So I hide myself in Dad’s winter gear, open the sliding glass door, and head outside without saying another word to him. He’s already playing again.
The snow is getting deeper, crunching around my ankles and making it impossible to do anything but stomp through the backyard. It takes a while to get used to the feeling again, but I make myself keep moving until I can’t hear the piano anymore. By the time that’s true, I remember everything I used to love about winter.
It’s the perfect kind of snow today, wet and pliable, huge flakes that fall onto faces like puppy kisses. Smaller, icier flakes would turn the landscape into a nightmare instead of the dreamscape it is. Since it’s perfect, I should probably build a snowman. I kneel down to form my first snowball. Dad’s gloves fit me worst of all his gear, which makes the process difficult, but soon I’m clutching a snowball. It’s the wrong shape for building a snowman, completely ovular, but that’s fixable. I smash the longer ends between my hands. Bits of snow fly away, but it will do.
Gently, I set it on the ground and crouch beside it, testing if it’s ready to roll even though it’s hardly bigger than a softball. It works. I narrow my attention until it’s all I think about. Where to roll the ball. How big it gets. Everything past the edge of my snowball morphs into colorful, insignificant blurs like the backgrounds in photographs.
I’m so focused on building my snowman that I roll my snowball right into a pair of gloved hands walking out of the trees.
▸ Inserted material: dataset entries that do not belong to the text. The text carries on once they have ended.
-- ==== Sys2Proof/Machine/State.lean ====
section
/-! DEFINITION. The state of the block as plain data (10_state.md R20 to R41), what a step can end in, the state after
reset (R41, R200), and the plain record updates the operations are built from. -/

namespace Sys2Proof.Machine

/-- The levels of the block's input ports at one rising edge of `clk` (20_memory.md R59). -/
structure Pins where
  /-- `rst`: synchronous reset, active high (R200). -/
  rst : Bool
  /-- `cmd_valid`: the host offers `cmd_data` (R56). -/
  cmdValid : Bool
  /-- `cmd_data[31:0]` (R56). -/
  cmdData : Word
  /-- `smp_ready`: the host takes the sample (R55). -/
  smpReady : Bool
deriving DecidableEq, Repr

/-- All inputs low: what the host drives when it sends nothing and takes nothing (log 1). -/
def Pins.quiet : Pins := { rst := false, cmdValid := false, cmdData := 0#32, smpReady := false }

/-- The machine's state. The registers are the reference registers of R30 to R36 with the four named items of R22;
`PENDING`, `IDLE`, `STATUS` and `ERRCMD` are functions of them (R23, R28, R29, R37). -/
structure State where
  /-- `BAUD_SEL` (R24): 0 = 1200 baud, 1 = 2400 baud. -/
  baudSel : BitVec 1
  /-- `ERR` (R25): sticky error flag. -/
  err : BitVec 1
  /-- `ERR_CODE` (R26): cause of the first rejected command since reset. -/
  errCode : BitVec 2
  /-- `ERR_CMD` (R27): word of the first rejected command since reset. -/
  errCmd : Word
  /-- `MODE` (R30): 0 `M_IDLE`, 1 `M_SILENCE`, 2 `M_TONE`, 3 never written. -/
  mode : BitVec 2
  /-- `SIL_LEFT` (R31): silence samples still to emit. -/
  silLeft : BitVec 28
  /-- `BITS_LEFT` (R32): bits still to send after the current bit. -/
  bitsLeft : BitVec 29
  /-- `SHIFT` (R33): the frame shift register. -/
  shift : BitVec 11
  /-- `CUR_F` (R34): frequency selector of the pulse being emitted. -/
  curF : BitVec 1
  /-- `PULSES_LEFT` (R35): pulses still to emit in the current bit after the current pulse. -/
  pulsesLeft : BitVec 1
  /-- `K` (R36): index, within the current pulse, of the next sample. -/
  k : BitVec 6
  /-- The model's own: the build parameter `SINE_TIE_LOW` (R102; log 6). No step changes it. -/
  sineTieLow : Config.SineTieLow
  /-- The model's own: a reset edge has been seen since power-up (R202; log 5). -/
  resetDone : Bool
  /-- The model's own: the input levels at the coming rising edges, next edge first (R59; log 1). -/
  inputs : List Pins
  /-- The model's own: the samples transferred since the last reset, in order (R61, R189; log 4). -/
  sent : List Sample
deriving DecidableEq, Repr

/-- Why the machine stops. Each is a treatment 93_implementation_defined.md asks for. -/
inductive Fault where
  /-- Raised by an edge or an observation that looks at the block before its first reset edge: "A model gives the
  state before the first reset no value and treats any observation of it as a fault" (R202). Safe (log 5). -/
  | beforeReset
  /-- Raised when `MODE` = 3 is reached, a value never written (R30). Safe: no run from reset reaches it (log 9). -/
  | modeReserved
  /-- Raised when `ERR_CODE` = 3 is observed, a value never written (R26). Safe: no run reaches it (log 10). -/
  | errCodeReserved
  /-- Raised when a ROM index above 359 is formed; what it would read is not specified (R51). Safe: no run reaches
  it (R107; log 11). -/
  | romAddress
deriving DecidableEq, Repr

/-- Why the model gives no meaning. -/
inductive Refusal where
  /-- An instruction without a meaning yet, by its mnemonic: raised by no arm of this model. Safe. -/
  | notModelled (mnemonic : String)
  /-- The block instantiated at a `SAMPLE_RATE` other than 43200: "a model is to refuse any other value" (R6, D8).
  Raised by `instantiate` only. Safe (log 7). -/
  | sampleRate
deriving DecidableEq, Repr

/-- `MODE` value `M_IDLE` (R30). -/
def M_IDLE : BitVec 2 := 0#2

/-- `MODE` value `M_SILENCE` (R30). -/
def M_SILENCE : BitVec 2 := 1#2

/-- `MODE` value `M_TONE` (R30). -/
def M_TONE : BitVec 2 := 2#2

/-- The machine right after reset: every register at the value of R41. -/
def State.reset : State where
  baudSel := 0#1
  err := 0#1
  errCode := 0#2
  errCmd := 0x00000000#32
  mode := M_IDLE
  silLeft := 0#28
  bitsLeft := 0#29
  shift := 0#11
  curF := 0#1
  pulsesLeft := 0#1
  k := 0#6
  sineTieLow := .tie64
  resetDone := true
  inputs := []
  sent := []

/-- `BAUD_SEL <- b`. -/
def State.setBaudSel (s : State) (b : BitVec 1) : State := { s with baudSel := b }

/-- `ERR <- 1; ERR_CODE <- c; ERR_CMD <- w`. -/
def State.setError (s : State) (c : BitVec 2) (w : Word) : State := { s with err := 1#1, errCode := c, errCmd := w }

/-- `MODE <- M_SILENCE; SIL_LEFT <- n`. -/
def State.startSilence (s : State) (n : BitVec 28) : State := { s with mode := M_SILENCE, silLeft := n }

/-- `MODE <- M_TONE; CUR_F <- f; PULSES_LEFT <- p; BITS_LEFT <- m; K <- 0`. -/
def State.startTone (s : State) (f p : BitVec 1) (m : BitVec 29) : State :=
  { s with mode := M_TONE, curF := f, pulsesLeft := p, bitsLeft := m, k := 0#6 }

/-- `SHIFT <- v`. -/
def State.setShift (s : State) (v : BitVec 11) : State := { s with shift := v }

/-- `MODE <- m`. -/
def State.setMode (s : State) (m : BitVec 2) : State := { s with mode := m }

/-- `SIL_LEFT <- n`. -/
def State.setSilLeft (s : State) (n : BitVec 28) : State := { s with silLeft := n }

/-- `K <- n`. -/
def State.setK (s : State) (n : BitVec 6) : State := { s with k := n }

/-- `PULSES_LEFT <- p`. -/
def State.setPulsesLeft (s : State) (p : BitVec 1) : State := { s with pulsesLeft := p }

/-- `BITS_LEFT <- m`. -/
def State.setBitsLeft (s : State) (m : BitVec 29) : State := { s with bitsLeft := m }

/-- `CUR_F <- f`. -/
def State.setCurF (s : State) (f : BitVec 1) : State := { s with curF := f }

/-- Appends `x` to the record of transferred samples (R61). -/
def State.pushSent (s : State) (x : Sample) : State := { s with sent := s.sent ++ [x] }

/-- Replaces what the host will drive at the coming edges. -/
def State.setInputs (s : State) (ps : List Pins) : State := { s with inputs := ps }

/-- Replaces the build parameter `SINE_TIE_LOW`. -/
def State.setSineTieLow (s : State) (t : Config.SineTieLow) : State := { s with sineTieLow := t }

/-- Replaces the record that a reset edge has been seen. -/
def State.setResetDone (s : State) (b : Bool) : State := { s with resetDone := b }

end Sys2Proof.Machine
end

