-- ==== Sys2Proof/Machine/Step.lean ====
section
/-! DEFINITION. One step is one rising edge of `clk` (20_memory.md R59): reset, a sample transfer, a command acceptance,
or nothing (60_exceptions.md R178). -/

namespace Sys2Proof.Machine

/-- Acceptance of a word (R185): decode it and perform the command's rule or the rejection of R173. -/
def accept (w : Word) (s : State) : Host.Outcome State Fault Refusal :=
  match decode w with
  | .ok i => exec i s
  | .error c => raiseCmdError c w s

/-- One rising edge of `clk`. The edge's input levels are used up first. -/
def step (s : State) : Host.Outcome State Fault Refusal :=
  match edgeOf s with
  | .error f => .fault f
  | .ok .reset => .next s.popInput.applyReset
  | .ok .transfer => transfer s.popInput
  | .ok (.accept w) => accept w s.popInput
  | .ok .hold => .next s.popInput

/-- The input levels of an edge at which the host offers a word and does nothing else. -/
def Pins.offer (w : Word) : Pins := { rst := false, cmdValid := true, cmdData := w, smpReady := false }

/-- `s` with a word offered on the command port at the next edge, before what the host had planned. The block accepts
only when it is idle and has been reset, so those are set as well; nothing else changes (log 2). -/
def State.withFetchWord (s : State) (nbits w : Nat) : State :=
  ((s.setInputs (Pins.offer (tableWord nbits w) :: s.inputs)).setMode M_IDLE).setResetDone true

end Sys2Proof.Machine
end

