/-- Settles O25: one case per event of an edge. -/
theorem liveBlockNeverStops : Obligations.LiveBlockNeverStops := by
  intro s hl
  cases hr : s.pins.rst with
  | true => exact ⟨_, (step_of_reset hr).2⟩
  | false =>
    cases hi : s.idle with
    | true =>
      cases hv : s.pins.cmdValid with
      | true =>
        obtain ⟨t, ht⟩ := accept_stepsOn s.pins.cmdData s.popInput
        exact ⟨t, (step_of_acceptedWord (acceptedWord_eq_some.2 (edgeOf_accept hl.1 hi hr hv))).trans ht⟩
      | false => exact ⟨_, (idleBlockHolds s hl hi hr hv).1⟩
    | false =>
      cases hs : s.pins.smpReady with
      | true =>
        obtain ⟨x, t, hstep, -⟩ := transferTakesFirstPendingSample s hl hi hr hs
        exact ⟨t, hstep⟩
      | false => exact ⟨_, (stalledSampleIsHeld s hl hi hr hs).1⟩

theorem State.Live.run_next {s : State} (hl : s.Live) (n : Nat) : ∃ t, run n s = .next t := by
  induction n generalizing s with
  | zero => exact ⟨s, rfl⟩
  | succ n ih =>
    obtain ⟨u, hstep⟩ := liveBlockNeverStops s hl
    obtain ⟨t, hrun⟩ := ih (step_live hl hstep)
    exact ⟨t, (run_succ_of_step hstep).trans hrun⟩

/-! Sticky errors (R176). -/

theorem State.irq_iff (s : State) : s.irq = true ↔ s.err = 1#1 := by simp [State.irq]

/-- The values of `ERR_CODE` a block can show with an error are the codes of the two causes (R26, R171). -/
theorem errCode_cases_of_error : ∀ v : BitVec 2, v ≠ 0#2 → v ≠ 3#2 →
    v = Cause.illegalOpcode.code ∨ v = Cause.reservedBits.code := by decide

/-- A block with the invariant and an error reports a rejection. -/
theorem State.ErrorOk.reports_some {s : State} (hs : s.ErrorOk) (herr : s.err = 1#1) :
    ∃ c, s.errCode = c.code ∧ s.Reports (some (c, s.errCmd)) := by
  obtain ⟨hnone, hreserved, -⟩ := hs
  have hcode : s.errCode ≠ 0#2 := fun h => absurd (hnone.2 h) (by rw [herr]; decide)
  rcases errCode_cases_of_error s.errCode hcode hreserved with hc | hc
  · exact ⟨_, hc, herr, hc, rfl⟩
  · exact ⟨_, hc, herr, hc, rfl⟩

/-- Settles O29: a live block with an error reports a rejection, which stays the first one of any run without a
reset. -/
theorem errorReportIsSticky : Obligations.ErrorReportIsSticky := by
  refine ⟨fun n s hl herr hn => ?_, fun s c w herr => raiseCmdError_of_error herr c w, State.irq_iff,
    fun s t hr hstep => ?_⟩
  · obtain ⟨t, hrun⟩ := State.Live.run_next hl n
    obtain ⟨c, hc, hreports⟩ := State.ErrorOk.reports_some (hl.2 hl.1).1 herr
    obtain ⟨hterr, htcode, htcmd⟩ : t.Reports (some (c, s.errCmd)) := run_reports hreports hn hrun
    exact ⟨t, hrun, hterr, htcode.trans hc.symm, htcmd, t.irq_iff.2 hterr⟩
  · obtain rfl := step_of_reset_next hr hstep
    exact ⟨rfl, rfl⟩

/-! The rejection action (R173). -/

/-- Settles O31: the two branches of the rejection on the state with the edge's input levels used up. -/
theorem rejectionAction : Obligations.RejectionAction := by
  intro s w c hl hedge hdec
  obtain ⟨-, hi, -⟩ := edgeOf_eq_accept_iff.1 hedge
  have hpending : s.pending = [] := State.pending_of_idle (s.idle_iff.1 hi)
  have hready : s.cmdReady false = true := (s.cmdReady_iff false).2 ⟨hi, rfl⟩
  have hstep : step s = raiseCmdError c w s.popInput :=
    (step_of_acceptedWord (acceptedWord_eq_some.2 hedge)).trans (accept_of_error hdec s.popInput)
  rcases bit_cases s.err with herr | herr
  · have hne : s.err ≠ 1#1 := by rw [herr]; decide
    exact ⟨_, hstep.trans (raiseCmdError_of_no_error (s := s.popInput) herr c w), fun _ => rfl,
      fun h => absurd h hne, hpending, rfl, rfl, hready⟩
  · have hne : s.err ≠ 0#1 := by rw [herr]; decide
    exact ⟨_, hstep.trans (raiseCmdError_of_error (s := s.popInput) herr c w), fun h => absurd h hne,
      fun _ => rfl, hpending, rfl, rfl, hready⟩

end Sys2Proof.Machine

/-! Reset (70_reset_and_hazards.md R200 to R203): the reset edge, the output ports while `rst` = 1, and the block before
its first reset edge. -/

namespace Sys2Proof.Machine

/-! What a reset block shows (R41, R203). -/

section
variable (s : State)
@[simp] theorem State.applyReset_idle : s.applyReset.idle = true := rfl
@[simp] theorem State.applyReset_statusWord : s.applyReset.statusWord = 0x00000001#32 := by
  rw [State.statusWord, State.applyReset_idle, State.applyReset_err, State.applyReset_errCode, State.applyReset_baudSel]
  rfl
@[simp] theorem State.applyReset_errcmdWord : s.applyReset.errcmdWord = 0x00000000#32 := rfl
@[simp] theorem State.applyReset_irq : s.applyReset.irq = false := rfl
They waver, then wobble. I’m in the way. I grab my snowball and try to move, but I trip over the powder.
The body attached to those gloves rounds and rolls away from me, picking up snow along his back as he stands again.
“There are safer ways to get the attention of someone in the middle of a handstand,” Grayson says.
“And there are better places to do handstands than in the middle of snow-covered clearings.”
He shrugs. “Not in December.” He plops down beside me and eyes my growing snowball with a grin. “Building a snowman?”
Something about the way he says it makes me feel childish and a little stupid. “Dad basically kicked me out of the house for wanting to work on my audition song. I figured I could do something more productive than wallow.”
He plops unceremoniously into the snow beside me. “Is productivity what you live for somehow?”
The judgment in his voice throws me. It never occurred to me to be anything else. “What’s wrong with productivity?”
The look on his face is unreadable, stuck somewhere between annoyance, exasperation, and honest confusion. “Just… what time do you make for being? For daydreaming? For staring at the stars?”
I look up into the gray sheet of clouds, snowflakes falling around me, swirling until I’m dizzy even though I’m sitting still. “There won’t be any stars to stare at for a long time,” I say. “What about you, though? You compose music, but your mom is the one who enters them in competitions.”
Something vulnerable sneaks through his eyes. He stands up and walks away and I’m scared I screwed up so badly he’s going home. But he jumps into a tree instead, swings until his knees hook around a branch. He hangs there for a minute before flipping around again, landing with an unsettling thud on the ground.
“What was that for? You could have just told me if you mean parkour is your future.”
“Maybe it is, but that’s not why I did it. I needed to think, and I like the way the world looks upside down. It clears my head.”
“Is that why I found you in a handstand earlier? What happened?”
He grabs a fistful of snow in his hands and starts packing it, staring at the work he’s doing instead of me even though it’s clearly mindless. “I couldn’t sleep, so I got up early. Yesterday was the deadline for hearing back about making semi-finals in that songwriting competition, so Mom thought I couldn’t sleep because I was excited I made it through. Had this whole speech about applying myself and see what happens when you put yourself out there before she paused long enough for me to say I got cut. We fought about it. I needed away from her.”
“Oh.”
“My mom doesn’t want me ‘wasting my talent.’ If I’m going to write, I need to do something with it.”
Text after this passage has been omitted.